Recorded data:
-- ==== Sys2Proof/Laws/Exec.lean ====
section
/-!
SUPPORT. Sys2Proof/Laws/Exec.lean: every command answers a next state, which is a list of updates of the state it starts in.
-/
namespace Sys2Proof.Machine

/-- Every command's meaning is a run of updates. -/
theorem exec_runs (i : Instr) (s : State) : ∃ a, exec i s = runA a s := by
  cases i <;> exact ⟨_, rfl⟩

/-- Every command answers a next state, which leaves the queue of waiting commands as it was. -/
theorem exec_next (i : Instr) (s : State) : ∃ t, exec i s = .next t ∧ t.pending = s.pending := by
  obtain ⟨a, ha⟩ := exec_runs i s
  exact ⟨after a s, by rw [ha, runA_next], after_pending a s⟩

end Sys2Proof.Machine
end

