/-! ### Power -/

def ivr2 (i st : Nat) : Eff := .fld (dk .IVR_STAT i) f_IVR_STAT_STATE st
/-- R649, R650. -/
theorem test_ivrGroupStart : ok .ivrGroupStart (small []) (fun u => u.ivrNext == 1 && (ivrGroup 0).all (fun i => ivrState u i == 1)) = true := by decide +kernel
theorem test_ivrSoftstart : (ok (.ivrSoftstartCheck 4 true false) (small [ivr2 4 1]) (fun u => ivrState u 4 == 2)
  && ok (.ivrSoftstartCheck 4 false true) (small [ivr2 4 1]) (fun u => ivrState u 4 == 3 && ivr u 4 f_IVR_STAT_FAULT == 1)
  && stays (.ivrSoftstartCheck 4 true true) (small [])) = true := by decide +kernel
/-- R651. -/
theorem test_ivrFault : (ok (.ivrFaultInOperation 4 true) (small [ivr2 4 2]) (fun u => ivrState u 4 == 3 && ivr u 4 f_IVR_STAT_FAULT == 4)
  && ok (.ivrFaultInOperation 4 false) (small [ivr2 4 2, .fld (dk .IVR_STAT 4) f_IVR_STAT_ATTEMPTS 3]) (fun u => ivrState u 4 == 4)) = true := by
  decide +kernel
theorem test_ivrRetry : ok (.ivrRetryStart 4) (small [ivr2 4 3, .putVTgt 4 2900]) (fun u => ivrState u 4 == 1) = true := by decide +kernel
/-- R657, R663. -/
theorem test_brake : (ok .pwrbrakeNAssert (small []) (fun u => pst u f_PWR_STAT_BRAKE == 1 && dfld u .GLV_FAST f_GLV_FAST_PWRBRAKE == 1)
  && ok .vinUndervoltage (small []) (fun u => pst u f_PWR_STAT_BRAKE == 1 && pst u f_PWR_STAT_VIN_UV == 1)) = true := by decide +kernel
def braked (es : List Eff) : State := small (setBit (dk .PWR_STAT) f_PWR_STAT_BRAKE :: es)
theorem test_brakeEnds : (ok .pwrbrakeNRelease (braked [setBit (dk .GLV_FAST) f_GLV_FAST_PWRBRAKE]) (fun u => pst u f_PWR_STAT_BRAKE == 0)
  && ok .vinUvClear (braked [setBit (dk .PWR_STAT) f_PWR_STAT_VIN_UV]) (fun u => pst u f_PWR_STAT_BRAKE == 0 && pst u f_PWR_STAT_VIN_UV == 0)
  && ok .excursionHoldEnd (braked [.setExcHold true]) (fun u => pst u f_PWR_STAT_BRAKE == 0 && !u.excHold)) = true := by decide +kernel
/-- R647: 40 °C on every sensor. -/
theorem test_tempSample : ok (.tempSample (Vector.replicate 16 (some 640))) (small []) (fun u =>
  dfld u .PWR_TEMP f_PWR_TEMP_VALID 5 == 1 && dfld u .PWR_TEMP f_PWR_TEMP_TEMP 5 == 640) = true := by decide +kernel
/-- R661: 25 MHz down. -/
theorem test_thermWarn : ok .thermWarnThrottle (small [setBit (dk .PWR_STAT) f_PWR_STAT_WARN, .fld (dk .PWR_CLK_STAT) f_PWR_CLK_STAT_CCLK 80,
  .fld (dk .PWR_CLK_CFG) f_PWR_CLK_CFG_CCLK_MIN 40]) (fun u => cclk u == 79) = true := by decide +kernel
theorem test_thermTripClear : ok .thermTripClear (small [setBit (dk .PWR_STAT) f_PWR_STAT_TRIP, setBit (dk .GLV_FAST) f_GLV_FAST_THERM])
  (fun u => !tripped u && dfld u .GLV_FAST f_GLV_FAST_THERM == 0) = true := by decide +kernel
/-- R663. -/
theorem test_critical : (ok (.criticalShutdown true 60000) (small [ivr2 3 2]) (fun u => u.critical && ivrState u 3 == 0 && bitOf (rg u (dk .ERR_STAT)) 3)
  && stays (.criticalShutdown true 60000) (small [.setCritical true])) = true := by decide +kernel
/-- R656: above the cap of 400 W, CCLK comes down by 50 MHz. -/
theorem test_powerLoop : ok (.powerLoopTick 900 0 0 0 true) (small [.fld (dk .PWR_CAP_LATCH) f_PWR_CAP_LATCH_IN_FORCE 400,
  .fld (dk .PWR_CLK_STAT) f_PWR_CLK_STAT_CCLK 50, .fld (dk .PWR_CLK_STAT) f_PWR_CLK_STAT_FCLK 30]) (fun u => dfld u .PWR_MEAS f_PWR_MEAS_P_NOW == 900
  && decide (cclk u ≤ 50)) = true := by decide +kernel
/-- R659. -/
theorem test_voltageLoop : (let s := small [ivr2 4 2, .putVTgt 4 2900, .fld (dk .PWR_VMAX) f_PWR_VMAX_VMAX_F 900, .fld (dk .PWR_VMAX) f_PWR_VMAX_VMAX_T 900]
  ok (.voltageLoopTick 4 .short 700 5) s (fun u => vTgtAt u 4 == 2920 && ivr u 4 f_IVR_STAT_VOUT == 700)
  && ok (.voltageLoopTick 4 .excess 700 5) s (fun u => vTgtAt u 4 == 2899) && stays (.voltageLoopTick 4 .short 0 0) (small [])) = true := by decide +kernel
/-- R655, R665. -/
theorem test_hostCap : (ok (.pwrHostCapWrite 400) (small []) (fun u => dfld u .PWR_HOST_CAP f_PWR_HOST_CAP_CAP == 400)
  && ok (.pwrHostCapWrite 399) (small []) (fun u => dfld u .PWR_HOST_CAP f_PWR_HOST_CAP_CAP == 0 && pst u f_PWR_STAT_CFG_ERR == 1)) = true := by decide +kernel
def capWord : W64 := fset (fset 0 f_PWR_CAP_LATCH_DICT_CAP 1500) f_PWR_CAP_LATCH_BRAKE_LEVEL 400
theorem test_capLatch : (ok (.pwrCapLatchWrite .glovos capWord) (small []) (fun u => dfld u .PWR_CAP_LATCH f_PWR_CAP_LATCH_DICT_CAP == 1500)
  && ok (.pwrCapLatchWrite .host capWord) (small []) (fun u => pst u f_PWR_STAT_CFG_ERR == 1)) = true := by decide +kernel
theorem test_clkCfg : (let s := small []
  let v := regReset (dk .PWR_CLK_CFG)
  (clkBad (wouldBe s (dk .PWR_CLK_CFG) v allBits)).isNone && ok (.pwrClkCfgWrite v) s (fun u => regOf u (dk .PWR_CLK_CFG) == v)
  && ok (.pwrClkCfgWrite 0) s (fun u => pst u f_PWR_STAT_CFG_ERR == 1 && regOf u (dk .PWR_CLK_CFG) == v)) = true := by decide +kernel
theorem test_vmax : ok (.pwrVmaxWrite (fset (fset 0 f_PWR_VMAX_VMAX_F 600) f_PWR_VMAX_VMAX_T 950)) (small [.putVTgt 4 3600]) (fun u =>
  dfld u .PWR_VMAX f_PWR_VMAX_VMAX_T == 950 && decide (vTgtAt u 4 ≤ ceiling u 4)) = true := by decide +kernel

/-! ### The Glovos plane and its ports -/

def glv (st : Nat) (es : List Eff) : State := small (.fld (dk .GLV_STAT) f_GLV_STAT_STATE st :: setBit (dk .GLV_FAST) f_GLV_FAST_PRSNT :: es)
def stage7 : Eff := .fld (dk .BOOT_STAT) f_BOOT_STAT_STAGE 7
/-- R583, R584, R585. -/
theorem test_glvWake : (ok .glvWakeEvent (glv 0 [.setGlvWakeReq true]) (fun u => glvState u == 1 && dfld u .GLV_WAKE_CNT f_GLV_WAKE_CNT_COUNT == 1)
  && stays .glvWakeEvent (glv 2 [.setGlvWakeReq true])
  && ok .glvWakeComplete (glv 1 [.setGlvWakeReq true, stage7]) (fun u => glvState u == 2 && !u.glvWakeReq)) = true := by decide +kernel
theorem test_glvSleep : (let s := glv 2 [.fld (dk .GLV_CFG) f_GLV_CFG_SLEEP_EN 1, .fld (dk .BOOT_STAT) f_BOOT_STAT_STAGE 6]
  mayGlvSleep s && ok .glvSleepEnter s (fun u => glvState u == 0) && stays .glvSleepEnter (glv 1 [])) = true := by decide +kernel
theorem test_glvCtrlWake : (ok .glvCtrlWake (glv 0 []) (fun u => u.glvWakeReq) && stays .glvCtrlWake (glv 2 [])) = true := by decide +kernel
theorem test_glvWdogKick : ok .glvWdogKick (glv 2 [.setGlvWdog 99]) (fun u => u.glvWdog == 0) = true := by decide +kernel
theorem test_glvAlertSet : (ok (.glvAlertSetWrite 0x100) (glv 2 []) (fun u => bitOf (rg u (dk .GLV_ALERT_SRC)) 8)
  && stays (.glvAlertSetWrite 0x200) (glv 2 [])) = true := by decide +kernel
/-- R586, R588. -/
theorem test_glvRestarts : ([(Instr.glvLockstepMismatch, 1), (.glvSramUe, 3), (.glvFirmwareRestart, 4), (.glvCtrlRestart, 5)].all (fun p =>
  causeArises (glv 2 []) p.2 && !fourthCause (glv 2 []) && ok p.1 (glv 2 [.setSpiRx [some 1]]) (fun u =>
    glvState u == 3 && dfld u .GLV_STAT f_GLV_STAT_LAST_CAUSE == p.2 && u.spiRx == []))) = true := by decide +kernel
theorem test_glvWatchdog : (ok .glvWatchdogExpire (glv 2 [.setGlvWdog (2 ^ 40)]) (fun u => dfld u .GLV_STAT f_GLV_STAT_LAST_CAUSE == 2 && glvState u == 3)
  && stays .glvWatchdogExpire (glv 2 [])) = true := by decide +kernel
theorem test_glvFromHalted : (ok .glvCtrlRestart (glv 4 []) (fun u => glvState u == 3) && ok .glvRestartComplete (glv 2 []) (fun u => frame (glv 2 []) u [])) = true := by
  decide +kernel
/-- R605. -/
theorem test_helloTimer : (stays .helloTimer (glv 0 [.fld (dk .GLV_CFG) f_GLV_CFG_HELLO_S 0])
  && ok .helloTimer (glv 0 [.fld (dk .GLV_CFG) f_GLV_CFG_HELLO_S 1]) (fun u => u.helloDue && u.glvWakeReq)
  && ok .helloTimer (glv 2 [.fld (dk .GLV_CFG) f_GLV_CFG_HELLO_S 1, .setHelloDue true]) (fun u => !u.helloDue)) = true := by decide +kernel
def mgmtIn (w : W64) : Eff := .putWlp 5 { WlpSt.init with mRxq := [w, 7] }
theorem test_mgmtWord : (ok (.mgmtWordReceive 5) (glv 2 [mgmtIn 0]) (fun u => (wlp u 5).mRxq == [7] && dfld u .GLV_MGMT_BAD_CNT f_GLV_MGMT_BAD_CNT_COUNT == 1)
  && stays (.mgmtWordReceive 5) (glv 0 [mgmtIn 0])) = true := by decide +kernel
/-- R572. -/
theorem test_doe : (ok (.doeRequest .getVersion) (glv 2 []) (fun u => u.doe == none && u.doeAns == some (.version 1 2))
  && ok (.doeRequest .getVersion) (glv 0 []) (fun u => u.doe == some .getVersion && stays (.doeRequest .getDigests) u)
  && ok .doeAbort (glv 0 [.setDoe (some .getVersion)]) (fun u => u.doe == none)) = true := by decide +kernel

**Your assignment**. Give the exact lines, and only those, from the line containing "(fun u => !tripped" through the line containing "theorem test_critical : (ok" in the entries above.

**Exercise response**.
  (fun u => !tripped u && dfld u .GLV_FAST f_GLV_FAST_THERM == 0) = true := by decide +kernel
/-- R663. -/
theorem test_critical : (ok (.criticalShutdown true 60000) (small [ivr2 3 2]) (fun u => u.critical && ivrState u 3 == 0 && bitOf (rg u (dk .ERR_STAT)) 3)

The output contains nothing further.